Information provided: Begin
-- ==== Sys2Proof/Machine/Micro.lean ====
section
/-! DEFINITION. The micro-steps of the sequencer (40_flash_controller.md R99), each written once and shared
by the commands: the polls of `DevReady` (R103), the steps of `Mutate` (R105), READ's and READ_ID's
transactions, the writes of DBUF and CRC_STATE, the validations, and the frame of a whole command. -/

namespace Sys2Proof.Machine

/-! ### DevReady -/

/-- The phase that follows a pre-poll which has seen the device ready (R104). -/
def afterPrePoll (tmo : Budget) : Job → Phase
  | .receive a n b => .receive a n b
  | .identify => .identify
  | .mutate [] => .finish .ok
  | .mutate (op :: rest) => .writeEnable tmo op rest

/-- The phase that follows the poll after a program or erase frame (R105, R111): the next `Mutate`, or
`finish(OK)`. -/
def afterPostPoll (tmo : Budget) : List MutOp → Phase
  | [] => .finish .ok
  | op :: rest => .writeEnable tmo op rest

/-- One iteration of `DevReady` (R103): read status register 1; a failed transaction finishes ERR_SPI;
bit 0 clear means ready, and the command goes to `ready`; bit 0 set draws a timeout when TIMEOUT_DRAW is
true, and polls again otherwise. -/
def pollStep (l : Latch) (ready : Phase) (s : State) : State :=
  match xfer .readStatus s with
  | (none, s') => enter l (.finish .errSpi) s'
  | (some reply, s') =>
    if (reply.headD 0).getLsbD 0 then
      if s'.cfg.timeoutDraw && Config.freeBool s'.draws then enter l (.finish .errTimeout) (bump 1 s')
      else bump 1 s'
    else enter l ready s'

/-! ### Mutate -/

/-- The write-enable transaction of `Mutate` (R105). -/
def writeEnableStep (l : Latch) (tmo : Budget) (op : MutOp) (rest : List MutOp) (s : State) : State :=
  match xfer .writeEnable s with
  | (none, s') => enter l (.finish .errSpi) s'
  | (some _, s') => enter l (.frame tmo op rest) s'

/-- The data of a program frame (R109, R111): the chunk's DBUF bytes at the micro-step of the frame. A byte
the host has written while the command runs is a draw (70_reset_and_hazards.md R163). -/
def chunkData (c : Chunk) (s : State) : List Byte :=
  (List.range c.len).map fun i =>
    if s.raced.contains (c.boff + i) then Config.freeByte (s.draws + i) else dbufByte s.dbuf (c.boff + i)

/-- Sends the program or erase frame of `Mutate` and goes to its poll (R105). DESIGN CHOICE (log 30): a frame whose
transaction succeeds counts as issued whether or not a device took it, so with no device fitted too a racing host
write makes the flash byte a draw (70_reset_and_hazards.md R163). -/
def sendMutation (l : Latch) (tmo : Budget) (f : Frame) (sent : Option Chunk) (rest : List MutOp)
    (s : State) : State :=
  match xfer f s with
  | (none, s') => enter l (.finish .errSpi) s'
  | (some _, s') => enter l (.postPoll tmo rest) { s' with issued := sent }

/-- The erase frame of a unit at its base (R112-R114). -/
def eraseFrame (u : EraseUnit) (base : Nat) : Frame :=
  match u with
  | .sector => .sectorErase (BitVec.ofNat 32 base)
  | .block => .blockErase (BitVec.ofNat 32 base)
  | .chip => .chipErase

/-- The program or erase frame of `Mutate` (R105). A program frame consumes its DBUF bytes: an undefined
one is a model fault (60_exceptions.md R140). -/
def frameStep (l : Latch) (tmo : Budget) (op : MutOp) (rest : List MutOp) (s : State) : Result :=
  match op with
  | .program c =>
    if dbufDefined s.dbuf c.boff c.len then
      .next (sendMutation l tmo (.pageProgram (BitVec.ofNat 32 c.addr) (chunkData c s)) (some c) rest
        (if s.raced.isEmpty then s else bump c.len s))
    else .fault .uninitDbufRead
  | .erase u base => .next (sendMutation l tmo (eraseFrame u base) none rest s)

/-! ### READ and READ_ID -/

/-- READ's transaction (R108). When it fails, the bytes to store are draws and the code is ERR_SPI. -/
def receiveStep (l : Latch) (a n b : Nat) (s : State) : State :=
  match xfer (.read (BitVec.ofNat 32 a) n) s with
  | (none, s') => enter l (.deposit b (freeBytes s'.draws n) .errSpi) (bump n s')
  | (some reply, s') => enter l (.deposit b reply .ok) s'

/-- READ stores its bytes in DBUF as one micro-step (R99, R108). -/
def depositStep (l : Latch) (b : Nat) (bytes : List Byte) (code : Code) (s : State) : State :=
  enter l (.finish code) { s with dbuf := dbufStore s.dbuf b bytes }

/-- The 24-bit identification of a reply, first byte high (R115). -/
def replyId (reply : List Byte) : Word24 := reply.getD 0 0 ++ reply.getD 1 0 ++ reply.getD 2 0

/-- READ_ID's transaction and its result registers (R115): JEDEC_ID is written only when the transaction
succeeds (10_state.md R37), and ID_OK only when the bytes are the expected ones. -/
def identifyStep (l : Latch) (s : State) : State :=
  match xfer .jedecId s with
  | (none, s') => enter l (.finish .errSpi) s'
  | (some reply, s') =>
    let t := { s' with jedecId := (replyId reply).setWidth 32 }
    if replyId reply = s'.cfg.expectedJedecId then
      enter l (.finish .ok) { t with status := statusIdentified t.status }
    else enter l (.finish .errNodev) t

/-! ### The CRC commands -/

/-- CRC_INIT's update (41_crc_validator.md R123). -/
def seedStep (l : Latch) (s : State) : State := enter l (.finish .ok) { s with crcState := Config.crcSeed }

/-- CRC_BUF's micro-step for byte `i` of DBUF[b..b+n) (R124). -/
def feedStep (l : Latch) (i : Nat) (s : State) : Result :=
  if i < byteCount l then
    match memGet s.dbuf (dbufOffset l + i) with
    | none => .fault .uninitDbufRead
    | some v =>
      .next (enter l (if i + 1 < byteCount l then .feed (i + 1) else .finish .ok)
        { s with crcState := crcUpdate s.crcState v })
  else .next (enter l (.finish .ok) s)

/-- The length of an image (00_scope.md R8). -/
def imageSize : Image → Nat
  | .record => Config.recordSize
  | .header => Config.headerSize

/-- The offset of an image's stored CRC, and the number of bytes it covers (00_scope.md R13, R14). -/
def imageCrcLen : Image → Nat
  | .record => Config.recordCrcLen
  | .header => Config.headerCrcLen

/-- The magic of an image (00_scope.md R8). -/
def imageMagic : Image → Word
  | .record => Config.recordMagic
  | .header => Config.headerMagic

/-- The magic check (41_crc_validator.md R126). -/
def imageMagicOk (img : Image) (m : Memory) (b : Nat) : Bool := le32At m b == imageMagic img

/-- The version check: only a header has a version (R126, R127). -/
def imageVersionOk (img : Image) (m : Memory) (b : Nat) : Bool :=
  match img with
  | .record => false
  | .header => le32At m (b + 4) == Config.headerVersion

/-- The CRC a validation computes (R127, R128). -/
def imageCalc (img : Image) (m : Memory) (b : Nat) : Word := crc32 (dbufBytes m b (imageCrcLen img))

/-- The CRC field a validation reads (R127, R128). -/
def imageStored (img : Image) (m : Memory) (b : Nat) : Word := le32At m (b + imageCrcLen img)

/-- The image is valid (R126). -/
def imageValid (img : Image) (m : Memory) (b : Nat) : Bool :=
  match img with
  | .record => imageMagicOk .record m b && (imageCalc .record m b == imageStored .record m b)
  | .header =>
    imageMagicOk .header m b && imageVersionOk .header m b && (imageCalc .header m b == imageStored .header m b)

/-- A validation's computation (R127, R128): an undefined byte of the image is a model fault; otherwise
VAL_CALC, VAL_STORED and the three result bits are written, and the code is OK or ERR_CRC. -/
def judgeStep (l : Latch) (img : Image) (s : State) : Result :=
  if dbufDefined s.dbuf (dbufOffset l) (imageSize img) then
    .next (enter l (.finish (if imageValid img s.dbuf (dbufOffset l) then .ok else .errCrc))
      { s with
        valCalc := imageCalc img s.dbuf (dbufOffset l)
        valStored := imageStored img s.dbuf (dbufOffset l)
        status := statusValidated (imageMagicOk img s.dbuf (dbufOffset l))
          (imageVersionOk img s.dbuf (dbufOffset l))
          (imageCalc img s.dbuf (dbufOffset l) == imageStored img s.dbuf (dbufOffset l)) s.status })
  else .fault .uninitDbufRead

/-! ### Races settled at finish (70_reset_and_hazards.md R163) -/

/-- A command on which no race has an effect at `finish`: it ends with its code. -/
def settleNone (code : Code) (s : State) : Code × State := (code, s)

/-- READ: each byte of W the host wrote while the command ran holds a draw after `finish`, whatever the code
(R163 has no exception; log 10). -/
def settleRead (code : Code) (s : State) : Code × State :=
  (code, bump s.raced.length
    { s with dbuf := (s.raced.zip (freeBytes s.draws s.raced.length)).foldl (fun m p => memSet m p.1 p.2) s.dbuf })

/-- CRC_BUF: a host write in Rr makes the final CRC_STATE a draw, whatever the code (log 10). -/
def settleCrc (code : Code) (s : State) : Code × State :=
  if s.raced.isEmpty then (code, s)
  else (code, bump 1 { s with crcState := Config.freeWord s.draws })

/-- VALIDATE_RECORD and VALIDATE_HEADER: a host write in Rr makes VAL_CALC, VAL_STORED, MAGIC_OK,
VERSION_OK, CRC_OK and the choice between OK and ERR_CRC draws, whatever the code; a command that fails its
check has no such choice and keeps ERR_PARAM (log 10). -/
def settleValidate (code : Code) (s : State) : Code × State :=
  if s.raced.isEmpty then (code, s)
  else (if code = .errParam then .errParam else if Config.freeBool (s.draws + 5) then .ok else .errCrc,
    bump 6 { s with
      valCalc := Config.freeWord s.draws
      valStored := Config.freeWord (s.draws + 1)
      status := statusValidated (Config.freeBool (s.draws + 2)) (Config.freeBool (s.draws + 3))
        (Config.freeBool (s.draws + 4)) s.status })

/-! ### A whole command -/

/-- One micro-step of a command (R99). `first` is the phase after the decode step; `plan` is the outcome of
the parameter check, from the latch; `settle` applies the races of R163 at `finish`. An Idle sequencer has
no micro-step (10_state.md R42). -/
def runCommand (first : Latch → Phase) (plan : Latch → Phase) (settle : Code → State → Code × State)
    (s : State) : Result :=
  match s.seq with
  | .idle => .next s
  | .run l p =>
    match p with
    | .decode => .next (enter l (first l) s)
    | .check => .next (enter l (plan l) s)
    | .prePoll tmo job => .next (pollStep l (afterPrePoll tmo job) s)
    | .receive a n b => .next (receiveStep l a n b s)
    | .deposit b bytes code => .next (depositStep l b bytes code s)
    | .identify => .next (identifyStep l s)
    | .writeEnable tmo op rest => .next (writeEnableStep l tmo op rest s)
    | .frame tmo op rest => frameStep l tmo op rest s
    | .postPoll tmo rest => .next (pollStep l (afterPostPoll tmo rest) s)
    | .seed => .next (seedStep l s)
    | .feed i => feedStep l i s
    | .judge img => judgeStep l img s
    | .finish code => .next (finish (settle code s).1 (settle code s).2)

/-- The micro-steps of an illegal word (40_flash_controller.md R98): the decode step, then
`finish(ERR_OPCODE)` and nothing else. -/
def runIllegal (s : State) : Result :=
  runCommand (fun _ => .finish .errOpcode) (fun _ => .finish .errOpcode) settleNone s

end Sys2Proof.Machine
end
Information provided: End
_Your assignment_
Everything from the line containing "(receiveStep l a n b s)" to the end of the records must be written out exactly; include both of those lines and no others.

_Solution below_
    | .receive a n b => .next (receiveStep l a n b s)
    | .deposit b bytes code => .next (depositStep l b bytes code s)
    | .identify => .next (identifyStep l s)
    | .writeEnable tmo op rest => .next (writeEnableStep l tmo op rest s)
    | .frame tmo op rest => frameStep l tmo op rest s
    | .postPoll tmo rest => .next (pollStep l (afterPostPoll tmo rest) s)
    | .seed => .next (seedStep l s)
    | .feed i => feedStep l i s
    | .judge img => judgeStep l img s
    | .finish code => .next (finish (settle code s).1 (settle code s).2)

/-- The micro-steps of an illegal word (40_flash_controller.md R98): the decode step, then
`finish(ERR_OPCODE)` and nothing else. -/
def runIllegal (s : State) : Result :=
  runCommand (fun _ => .finish .errOpcode) (fun _ => .finish .errOpcode) settleNone s

end Sys2Proof.Machine
end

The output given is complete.